■ What you will do ■
After locating the line with "0x40000 false 0))" in the data that follows, return it and every later line exactly, up to and including the line with "(s.part (pnumOf tk)).reg (0x70".

■ Records ■
Content starts
/-- A parked path, and a result in flight to v8 of lanes 0 and 1 with flags: it returns whole, or for lane 1. -/
def longRes : LongRes := { op := none, owners := [], writes := [.v 8 0 5, .v 8 1 6], flags := 1 }
def longUser : Team := { user with long := [longRes], paths := [(0, { path0 with st := .parked })] }
theorem witness_LongResultsReturn : ∃ (s : State) (tk k : Nat) (u : Team) (r : LongRes), s.team tk = some u ∧ u.long[k]? = some r ∧
    noTeamWaits s ∧ lanesInRange r.writes ∧ r.writes.filter (returned (some 1)) ≠ [] ∧
    (r.writes.filter fun w => !returned (some 1) w) ≠ [] :=
  ⟨mach sup longUser 1, 1, 0, longUser, longRes, by decide +kernel, rfl, noTeamWaits_of (by decide +kernel), by
    intro w hw
    simp only [longRes, List.mem_cons, List.not_mem_nil, or_false] at hw
    rcases hw with rfl | rfl <;>
      exact ⟨fun r l y h => by injection h; omega, fun k l y h => by cases h⟩, by decide, by decide⟩

/-- A replay entry of an instruction fetch by path 0, not yet reported. -/
def entry0 : Replay :=
  { seq := 0, path := 0, pc := 0x10000, time := 0, cause := 0x0A, sub := 0, access := .fetch, lanes := [{ lane := 0, addr := 0, data := [] }],
    op := none, owners := [], uniform := true, reported := false, before := [],
    issued := 0, merged := false }
def withPath (p : Path) : Team := { user with paths := [(0, p)] }
def msPath (st : PathState) : State := mach sup (withPath { path0 with st := st }) 1
theorem witness_WaitsEnd_report : ∃ (s : State) (tk k : Nat) (u : Team) (r : Replay), s.team tk = some u ∧ u.replay[k]? = some r ∧
    pathWaitsAt r.access = true :=
  ⟨mach sup { user with replay := [entry0] } 1, 1, 0, { user with replay := [entry0] }, entry0, by decide +kernel⟩
theorem witness_WaitsEnd_fence : ∃ (s : State) (tk pi scope ord upTo : Nat) (u : Team) (p : Path), s.team tk = some u ∧
    u.path pi = some p ∧ p.st = .waiting (.fence scope ord upTo) ∧ u.finishedTo upTo ∧ u.replay ≠ [] := by
  refine ⟨mach sup { withPath { path0 with st := .waiting (.fence 2 4 3) } with replay := [{ entry0 with issued := 3 }] } 1, 1, 0, 2, 4, 3,
    { withPath { path0 with st := .waiting (.fence 2 4 3) } with replay := [{ entry0 with issued := 3 }] },
    { path0 with st := .waiting (.fence 2 4 3) }, by decide +kernel, rfl, rfl, ?_, by simp⟩
  intro r hr
  rw [List.mem_singleton.mp (show r ∈ [{ entry0 with issued := 3 }] from hr)]
  exact fun _ => Nat.le_refl 3
def opUser : Team := { withPath { path0 with st := .counting 0 0 } with ops := [{ id := 7, apath := 0, done := false }] }
theorem witness_WaitsEnd_operation : ∃ (s : State) (tk : Nat) (u : Team) (o : AsyncOp), s.team tk = some u ∧ u.ops = [o] ∧
    o.done = false ∧ (∀ r ∈ u.long, r.op ≠ some o.id) ∧ (∀ r ∈ u.replay, r.op ≠ some o.id) ∧ (∀ c ∈ s.cmds, c.op ≠ o.id) ∧
    noTeamWaits s ∧ (u.paths.map Prod.fst).Nodup :=
  ⟨mach sup opUser 1, 1, opUser, { id := 7, apath := 0, done := false }, by decide +kernel, rfl, rfl, by decide, by decide,
    by decide, noTeamWaits_of (by decide +kernel), by decide⟩
def wokenUser : Team := { waitUser with wait := .waitc 0 0x40000 0 7 0xFFFFFFFF 0 true }
theorem witness_WaitsEnd_waitc : ∃ (s : State) (tk pi cmp lane : Nat) (addr : Dword) (e m v : Word) (u : Team) (p : Path),
    s.team tk = some u ∧ u.path pi = some p ∧ u.wait = .waitc pi addr cmp e m lane true ∧ cmp < 6 ∧ u.halted = false ∧
    onCore s u = true ∧ (∀ r ∈ u.replay, r.access ≠ .waitc cmp e m) ∧ canonicalVa addr = true ∧ s.cachedWord (teamAgent s tk u).gasid addr.toNat = some v ∧
    waitHolds cmp v e m = true :=
  ⟨{ mach sup wokenUser 1 with lines := [lineAt 0x40000 [7, 0, 0, 0]] }, 1, 0, 0, 0, 0x40000, 7, 0xFFFFFFFF, 7, wokenUser, path0,
    by decide +kernel⟩
/-- cflush of a cached line, and cwb of a line that no cache holds. -/
theorem witness_WaitsEnd_maintenance : ∀ e ∈ [(true, [lineAt 0x40000 [7]]), (false, [])], ∃ (s : State) (tk pi upTo : Nat) (va : Dword)
    (u : Team) (p : Path), s.lines = e.2 ∧ s.team tk = some u ∧ u.path pi = some p ∧ p.st = .waiting (.maintenance va e.1 upTo) ∧
    u.finishedTo upTo ∧ ∀ l, klook s.lines (lineKey (teamAgent s tk u).gasid va.toNat) = some l → l.dirty = 0 := by
  have clean : ∀ ls : List (Nat × Line), (∀ q ∈ ls, q.2.dirty = 0) → ∀ k l, klook ls k = some l → l.dirty = 0 :=
    fun ls h k l hl => h (k, l) (klook_mem hl)
  have finished (st : PathState) : (withPath { path0 with st := st }).finishedTo 0 := fun r hr => by cases hr
  intro e he
  simp only [List.mem_cons, List.not_mem_nil, or_false] at he
  rcases he with rfl | rfl
  · exact ⟨{ msPath (.waiting (.maintenance 0x40000 true 0)) with lines := [lineAt 0x40000 [7]] }, 1, 0, 0, 0x40000,
      withPath { path0 with st := .waiting (.maintenance 0x40000 true 0) }, { path0 with st := .waiting (.maintenance 0x40000 true 0) },
      rfl, by decide +kernel, by decide +kernel, rfl, finished _, clean _ (by decide +kernel) _⟩
  · exact ⟨{ msPath (.waiting (.maintenance 0x40000 false 0)) with lines := [] }, 1, 0, 0, 0x40000,
      withPath { path0 with st := .waiting (.maintenance 0x40000 false 0) }, { path0 with st := .waiting (.maintenance 0x40000 false 0) },
      rfl, by decide +kernel, by decide +kernel, rfl, finished _, clean _ (by decide +kernel) _⟩

/-- Breakpoint 1 at the path's PC, breakpoint 0 off, for ASID 0. -/
def bpUser : Team := { user with debug := true }
theorem witness_BreakpointsHoldThePath : ∃ (s : State) (tk n asid : Nat) (u : Team) (p : Path), s.team tk = some u ∧
    u.paths = [(0, p)] ∧ u.debug = true ∧ u.live = true ∧ u.halted = false ∧ u.wait = .none ∧ onCore s u = true ∧
    u.replay = [] ∧ p.st = .ready ∧ p.hold = false ∧ p.skipBp = 0 ∧ n < 2 ∧ asid < 8192 ∧
    asid = (if u.sup then ((s.part (pnumOf tk)).reg 0x25).toNat % 8192 else u.asid) ∧
    (s.part (pnumOf tk)).reg (0x70 + 3 * n) = word (1 + 65536 * asid) ∧
    (s.part (pnumOf tk)).reg64 (0x6E + 3 * n) = p.pc.toNat ∧ (n = 1 → ((s.part (pnumOf tk)).reg 0x70).getLsbD 0 = false) ∧
    (s.part (pnumOf tk)).reg64 0x09 = 0 ∧ (s.part (pnumOf tk)).heldRecs = [] ∧
    ((s.part (pnumOf tk)).reg 0x76).getLsbD 0 = false :=
  ⟨withPart (mach sup bpUser 1) (partRegs [(0x71, 0x10000), (0x73, 1)]), 1, 1, 0, bpUser, path0, by decide +kernel⟩
/-- Breakpoint 0 at the supervisor's PC under its SVASID, 5. -/
def bpSup : Team := { sup with debug := true }
theorem witness_BreakpointsHoldThePath_supervisor : ∃ (s : State) (asid : Nat) (p : Path), s.team 0 = some bpSup ∧
    bpSup.paths = [(0, p)] ∧ bpSup.live = true ∧ bpSup.halted = false ∧ bpSup.wait = .none ∧ onCore s bpSup = true ∧
    bpSup.replay = [] ∧ p.st = .ready ∧ p.hold = false ∧ p.skipBp = 0 ∧
    asid = (if bpSup.sup then ((s.part 0).reg 0x25).toNat % 8192 else bpSup.asid) ∧
    (s.part 0).reg 0x70 = word (1 + 65536 * asid) ∧ (s.part 0).reg64 0x6E = p.pc.toNat ∧ (s.part 0).reg64 0x09 = 0 ∧
    (s.part 0).heldRecs = [] ∧ ((s.part 0).reg 0x76).getLsbD 0 = false :=
  ⟨withPart (mach bpSup user 1) (partRegs [(0x25, 5), (0x6E, 0x10000), (0x70, 0x50001)]), 5, path0, by decide +kernel⟩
Content ends
■ Answer for this exercise ■
  · exact ⟨{ msPath (.waiting (.maintenance 0x40000 false 0)) with lines := [] }, 1, 0, 0, 0x40000,
      withPath { path0 with st := .waiting (.maintenance 0x40000 false 0) }, { path0 with st := .waiting (.maintenance 0x40000 false 0) },
      rfl, by decide +kernel, by decide +kernel, rfl, finished _, clean _ (by decide +kernel) _⟩

/-- Breakpoint 1 at the path's PC, breakpoint 0 off, for ASID 0. -/
def bpUser : Team := { user with debug := true }
theorem witness_BreakpointsHoldThePath : ∃ (s : State) (tk n asid : Nat) (u : Team) (p : Path), s.team tk = some u ∧
    u.paths = [(0, p)] ∧ u.debug = true ∧ u.live = true ∧ u.halted = false ∧ u.wait = .none ∧ onCore s u = true ∧
    u.replay = [] ∧ p.st = .ready ∧ p.hold = false ∧ p.skipBp = 0 ∧ n < 2 ∧ asid < 8192 ∧
    asid = (if u.sup then ((s.part (pnumOf tk)).reg 0x25).toNat % 8192 else u.asid) ∧
    (s.part (pnumOf tk)).reg (0x70 + 3 * n) = word (1 + 65536 * asid) ∧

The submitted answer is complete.